These relationships are used to establish safety limits for radiation
dose, say for the medical use of X-rays, exposure of workers in nuclear
industries, the levels of radioactivity in food, etc. However, because
of the way that the methodology of radiation dosimetry has developed,
it is now recognised that there are a number of potential flaws in the
established procedures.
One of these arises because an individual may receive a dose of ionising
radiation either from a source external to the body - which may be nuclear
fallout, but could be an X-ray machine - or from a source within the body
- which would arise if a radioactive substance were ingested or inhaled.
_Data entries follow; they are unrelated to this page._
-- ==== Sys2Proof/Tests/Slice0.lean ====
section
/-! SUPPORT. Tests on the spec's own vectors (V<n>, PRG<n> of 95_test_vectors.md) and written-out words, and a witness for the hypotheses of every obligation that has some. -/

namespace Sys2Proof.Tests

open Sys2Proof.Machine

/-! ## Helpers -/

/-- A field of the state after one step. -/
def after {α : Type} (f : State → α) (s : State) : Option α :=
  match step s with
  | .next t => some (f t)
  | .fault _ => none
  | .refused _ => none

/-- The reset state with these events to come. -/
def idle (es : List Event) : State := { State.reset with schedule := es }

/-- A state in which `op` has consumed the bytes `raw` of a frame, with `TIMEOUT` 5 and `TMOCNT` 5. -/
def receiving (op : Op) (addr : Word) (raw rxq : List Byte) (es : List Event) : State :=
  { State.reset with
    addr := addr, timeout := 5, tmocnt := 5, op := op, seq := .rx, rxraw := raw, bidx := raw.length, rxq := rxq
    mem := Memory.writeAll [] rxpBase ((raw.drop 9).take (lengthField raw - 2)), schedule := es }

/-- `receiving` with all bytes of `frame` consumed but the last, which is popped next. -/
def lastByte (op : Op) (addr : Word) (frame : List Byte) : State :=
  receiving op addr frame.dropLast [frame.getLastD 0] [.pop]

/-- A state in which `op` sends `frame` and has pushed `n` bytes of it. -/
def sending (op : Op) (frame : List Byte) (n : Nat) (es : List Event) : State :=
  { State.reset with
    timeout := 10, op := op, ptype := 1, seq := .tx, txframe := frame, bidx := n, txq := frame.take n, schedule := es }

/-- `VP` of 95_test_vectors.md section 0. -/
def VP : List Byte := [0xEF, 0x01, 0xFF, 0xFF, 0xFF, 0xFF, 0x01, 0x00, 0x07, 0x13, 0x00, 0x00, 0x00, 0x00, 0x00, 0x1B]

/-- `ACK00` of the same section. -/
def ACK00 : List Byte := [0xEF, 0x01, 0xFF, 0xFF, 0xFF, 0xFF, 0x07, 0x00, 0x03, 0x00, 0x00, 0x0A]

/-- `ACKEMPTY` of the same section. -/
def ACKEMPTY : List Byte := [0xEF, 0x01, 0xFF, 0xFF, 0xFF, 0xFF, 0x07, 0x00, 0x02, 0x00, 0x09]

/-- `ACK00@1` of the same section. -/
def ACK00at1 : List Byte := [0xEF, 0x01, 0x00, 0x00, 0x00, 0x01, 0x07, 0x00, 0x03, 0x00, 0x00, 0x0A]

/-- `T09` of the same section. -/
def T09 : List Byte := [0xEF, 0x01, 0xFF, 0xFF, 0xFF, 0xFF, 0x09, 0x00, 0x03, 0x00, 0x00, 0x0C]

/-- `D123@A` of the same section. -/
def D123 : List Byte := [0xEF, 0x01, 0x12, 0x34, 0x56, 0x78, 0x02, 0x00, 0x05, 0x01, 0x02, 0x03, 0x00, 0x0D]

/-- `E45@A` of the same section. -/
def E45 : List Byte := [0xEF, 0x01, 0x12, 0x34, 0x56, 0x78, 0x08, 0x00, 0x04, 0x04, 0x05, 0x00, 0x15]

/-! ## Well-formedness: each check refuses an ill-formed term -/

theorem test_txf_type_03_refused : (Instr.txf 0x03).wellFormed = false := by decide
theorem test_exec_type_09_refused : (Instr.exec 0x09).wellFormed = false := by decide
theorem test_command_length_1_refused : (Instr.command 0 1).wellFormed = false := by decide
theorem test_data_length_259_refused : (Instr.data 0 259).wellFormed = false := by decide
theorem test_ack_length_0_refused : (Instr.ack 0 0).wellFormed = false := by decide
theorem test_endOfData_length_65535_refused : (Instr.endOfData 0 0xFFFF).wellFormed = false := by decide
theorem test_legal_terms_pass : (Instr.txf 0x08).wellFormed = true ∧ (Instr.exec 0x07).wellFormed = true ∧
    (Instr.data 0 258).wellFormed = true ∧ (Instr.ack 0 2).wellFormed = true := by decide

/-! ## Decoding: words written out bit by bit from R120, R121, R110, R113 -/

/- Command word: bits 31:16 zero, PTYPE, bits 7:4 zero, OP. -/
theorem test_decode_nop : decode (.cmdWord 0b00000000000000000000000000000000) = .ok .nop := by decide
theorem test_decode_txf : decode (.cmdWord 0b00000000000000000000100000000001) = .ok (.txf 0x08) := by decide
theorem test_decode_rxf : decode (.cmdWord 0b00000000000000000000000000000010) = .ok .rxf := by decide
theorem test_decode_exec : decode (.cmdWord 0b00000000000000000000000100000011) = .ok (.exec 0x01) := by decide
theorem test_decode_xsend : decode (.cmdWord 0b00000000000000000000000000000100) = .ok .xsend := by decide
theorem test_decode_xrecv : decode (.cmdWord 0b00000000000000000000000000000101) = .ok .xrecv := by decide

/- Frame header: EF 01, address, type, length, as one 72-bit big-endian number (R132). -/
theorem test_decode_command : decodeTableWord 72 0xEF01FFFFFFFF010007 = some (.command 0xFFFFFFFF 7) := by decide
theorem test_decode_data : decodeTableWord 72 0xEF0112345678020005 = some (.data 0x12345678 5) := by decide
theorem test_decode_ack : decodeTableWord 72 0xEF0100000001070102 = some (.ack 1 258) := by decide
theorem test_decode_endOfData : decodeTableWord 72 0xEF0112345678080004 = some (.endOfData 0x12345678 4) := by decide

/- Refusals by name: V41, V42, V43, V44, V46, and the deframer's (R111, R125). -/
theorem test_decode_reserved_bit16 : decode (.cmdWord 0x00010000) = .error .reservedBits := by decide
theorem test_decode_reserved_bit4 : decode (.cmdWord 0x00000010) = .error .reservedBits := by decide
theorem test_decode_opcode : decode (.cmdWord 0x00000006) = .error .opcode := by decide
theorem test_decode_order : decode (.cmdWord 0x00010006) = .error .reservedBits := by decide
theorem test_decode_ptype_not_zero : decode (.cmdWord 0x00000105) = .error .reservedBits := by decide
theorem test_decode_start : decodeTableWord 72 0xEE01FFFFFFFF070003 = none := by decide
theorem test_decode_type : decodeTableWord 72 0xEF01FFFFFFFF050003 = none := by decide

/-! ## One step of each instruction -/

/- R156: NOP after V69 and after V65. -/
theorem test_nop_clears_the_error : after State.status { idle Script.nop with
    done := true, errKind := .timeout, errCause := .tTimeout } = some 0x00000002 := by decide
theorem test_nop_keeps_rxv : after State.status { idle Script.nop with
    done := true, rxv := true, verdict := .ok } = some 0x00000006 := by decide

/- V50, V53. -/
theorem test_txf_frame : after State.txframe { idle (Script.txf 0x08) with
    addr := 0x12345678, txlen := 2, mem := [(0x400, 0x04), (0x401, 0x05)] } = some E45 := by decide
theorem test_txf_busy : after State.status (idle (Script.txf 0x01)) = some 0x00000001 := by decide

/- R154, R203. -/
theorem test_rxf_clears_and_loads : after (fun t => (t.status, t.rxlen, t.rxtype, t.tmocnt))
    { idle Script.rxf with timeout := 5, rxv := true, rxlen := 3, rxtype := 0x02, verdict := .ok, done := true } =
    some (0x00000001, 0, 0, 5) := by decide

/- V65 (its frame is V51's VP); check 5 of R153, with V47's status. -/
theorem test_exec_frame : after State.txframe { idle (Script.exec 0x01) with
    txlen := 5, mem := [(0x400, 0x13), (0x401, 0), (0x402, 0), (0x403, 0), (0x404, 0)] } = some VP := by decide
theorem test_exec_too_long : after State.status { idle (Script.wr .cmd 0x00000103) with
    pktsize := 32, txlen := 33 } = some 0x00200202 := by decide

/- V89's second chunk is the last, V49. -/
theorem test_xsend_one_chunk : after State.txframe { idle Script.xsend with
    addr := 0x12345678, pktsize := 32, xlen := 1, mem := [(0x10000, 0x20)] } =
    some [0xEF, 0x01, 0x12, 0x34, 0x56, 0x78, 0x08, 0x00, 0x03, 0x20, 0x00, 0x2B] := by decide
theorem test_xsend_empty : after State.status (idle Script.xsend) = some 0x00210202 := by decide

/- R154, R260. -/
theorem test_xrecv_empties : after (fun t => (t.status, t.xlen, t.xpktcnt, t.tmocnt)) { idle Script.xrecv with
    timeout := 5, xlen := 9, xpktcnt := 4, xfin := true, rxv := true } = some (0x00000001, 0, 0, 5) := by decide

/- V103: XRECV refuses a COMMAND. -/
theorem test_command_in_xrecv : after State.status (lastByte .xrecv 0x12345678
    [0xEF, 0x01, 0x12, 0x34, 0x56, 0x78, 0x01, 0x00, 0x03, 0x05, 0x00, 0x09]) = some 0x01530506 := by decide

/- V95, first frame; V74. -/
theorem test_data_in_xrecv : after (fun t => (t.xlen, t.xpktcnt, t.rxv, t.seq, Memory.read t.mem 0x10002))
    (lastByte .xrecv 0x12345678 D123) = some (3, 1, false, .rx, some 0x03) := by decide
theorem test_data_in_exec : after State.status (lastByte .exec 0x12345678 D123) = some 0x01500506 := by decide

/- V65, V73. -/
theorem test_ack_in_exec : after (fun t => (t.status, t.rxlen, t.rxtype)) (lastByte .exec 0xFFFFFFFF ACK00) =
    some (0x01000006, 1, 0x07) := by decide
theorem test_empty_ack_in_exec : after State.status (lastByte .exec 0xFFFFFFFF ACKEMPTY) = some 0x01520506 := by decide

/- V95, second frame, on the state the first leaves; V64 with another type. -/
theorem test_endOfData_in_xrecv : after (fun t => (t.status, t.xlen, Memory.read t.mem 0x10004))
    { lastByte .xrecv 0x12345678 E45 with xlen := 3, xpktcnt := 1 } = some (0x0100000E, 5, some 0x05) := by decide
theorem test_endOfData_in_rxf : after State.status (lastByte .rxf 0x12345678 E45) = some 0x01000006 := by decide

/-! ## The other steps -/

/- V22: the check falls at the second byte, and the rest stays in `rxq`. -/
theorem test_bad_start_at_byte_2 : after (fun t => (t.status, t.rxq))
    (receiving .rxf 0xFFFFFFFF [0xEF] [0x00, 0xFF] [.pop]) = some (0x02300302, [0xFF]) := by decide

/- V31 (ii): the length is checked at the ninth byte. -/
theorem test_bad_length_at_byte_9 : after State.status
    (receiving .rxf 0xFFFFFFFF [0xEF, 0x01, 0xFF, 0xFF, 0xFF, 0xFF, 0x07, 0x00] [0x01] [.pop]) =
    some 0x03310302 := by decide

/- V28, V29, V105's kind of end. -/
theorem test_bad_checksum : after State.status (lastByte .rxf 0xFFFFFFFF
    [0xEF, 0x01, 0xFF, 0xFF, 0xFF, 0xFF, 0x07, 0x00, 0x03, 0x00, 0x00, 0x0B]) = some 0x04400402 := by decide
theorem test_bad_type : after State.status (lastByte .exec 0xFFFFFFFF T09) = some 0x06510502 := by decide
theorem test_bad_type_in_xrecv : after State.status (lastByte .xrecv 0xFFFFFFFF T09) = some 0x06540502 := by decide

/- V62: a foreign frame, and the timer not reloaded. -/
theorem test_foreign_frame : after (fun t => (t.seq, t.verdict, t.rxraw, t.tmocnt))
    { lastByte .rxf 0xFFFFFFFF ACK00at1 with tmocnt := 2 } = some (.rx, .notForUs, [], 2) := by decide

/- V69's last step, V54's failed push, a failed read (section 0's table), V71's tick. -/
theorem test_expire : after State.status { receiving .exec 0xFFFFFFFF [] [] [.expire] with tmocnt := 0 } =
    some 0x00600602 := by decide
theorem test_push_fails : after (fun t => (t.status, t.txq)) (sending .txf VP 7 [.pushFail]) =
    some (0x00700702, [0xEF, 0x01, 0xFF, 0xFF, 0xFF, 0xFF, 0x01]) := by decide
theorem test_read_fails : after State.status (receiving .rxf 0xFFFFFFFF [0xEF] [] [.readFail]) =
    some 0x00710702 := by decide
theorem test_tick : after State.tmocnt (receiving .exec 0xFFFFFFFF [] [] [.tick]) = some 4 := by decide

/- R222: the last push of a request. -/
theorem test_last_push_awaits_the_reply : after (fun t => (t.txq, t.seq, t.tmocnt)) (sending .exec VP 15 [.push]) =
    some (VP, .rx, 10) := by decide

/- V120 to V127, V129. -/
theorem test_pktsize_100 : after (fun t => (t.pktsize, t.status)) (idle (Script.wr .pktsize 100)) =
    some (128, 0x00000010) := by decide
theorem test_pktsize_256 : after (fun t => (t.pktsize, t.rej)) (idle (Script.wr .pktsize 256)) =
    some (256, false) := by decide
theorem test_xlen_1025 : after (fun t => (t.xlen, t.rej)) (idle (Script.wr .xlen 1025)) = some (0, true) := by decide
theorem test_txlen_low_half : after (fun t => (t.txlen, t.rej)) (idle (Script.wr .txlen 0x00010005)) =
    some (5, false) := by decide
theorem test_rxp_is_read_only : after (fun t => (t.mem, t.rej)) (idle [.hostWrite 8 0x800 1]) =
    some ([], true) := by decide
theorem test_cmd_as_a_byte_is_unmapped : after (fun t => (t.cmd, t.status)) (idle [.hostWrite 8 0x00 1]) =
    some (0, 0x00000010) := by decide
theorem test_busy_write : after (fun t => (t.addr, t.rej, t.seq))
    (receiving .exec 0xFFFFFFFF [] [] (Script.wr .addr 0)) = some (0xFFFFFFFF, true, .rx) := by decide
theorem test_xbuf_write_clears_xfin : after State.status { idle (Script.wrbXbuf 0 0) with
    done := true, rxv := true, xfin := true, verdict := .ok } = some 0x01000006 := by decide
theorem test_refused_word_is_read_back : after (fun t => (t.cmd, t.status)) (idle (Script.wr .cmd 0x00000301)) =
    some (0x00000301, 0x00120102) := by decide

/- V128. -/
theorem test_read_addr_after_reset : after State.rdata (idle (Script.rd .addr)) = some 0xFFFFFFFF := by decide

/- R350, R351: reset while EXEC receives. -/
theorem test_reset_while_busy : after (fun t => (t.status, t.addr, t.seq, t.tmocnt, t.rxq))
    (receiving .exec 7 [0xEF] [0x01] [.reset]) = some (0, 0xFFFFFFFF, .idle, 0, [0x01]) := by decide

/- Log 20: a header placed for the very next step; its zero payload and checksum fail check (c). -/
theorem test_placed_header_runs : after State.status (State.reset.withFetchWord 72 0xEF01FFFFFFFF070003) =
    some 0x04400402 := by decide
The two types of irradiation sources are described as external and internal
emitters, respectively. It is the latter with which we are concerned here.
The potential flaws in radiation dosimetry to which I referred earlier
can now be more clearly understood. Firstly, much of the science relating
radiation dose to biological effect has been based on the effects of the
medical use of X-rays and the incidence of disease amongst the survivors
of the atomic bombs dropped on Hiroshima and Nagasaki in 1945.
These are both external sources of irradiation. Much less information
has come from the effects of internal emitters, and in these cases the
radiation doses received are often much less well defined. Secondly, radiation
sources can be of several types, but crucially one of these can only irradiate
the body if located inside it - these are the alpha emitters and, as described
below, the type of radiation they emit has a very short range only.
Thus, when located inside a person, the full radiation dose from an alpha
emitter will be received by the immediately surrounding tissue, but when
located externally, no dose will be received at all. Whilst this might
seem to render alpha emitters of lesser importance, this is not the case
as the intensity of radiation received from this type of radioactive source
is far greater, as indeed may be the biological effects.
To take all this into account, the standard methods of radiation dosimetry
allocate a quality factor to this type of radiation, which is held to
be 20 times more damaging than the radiation dose received from gamma
radiation, usually from external sources.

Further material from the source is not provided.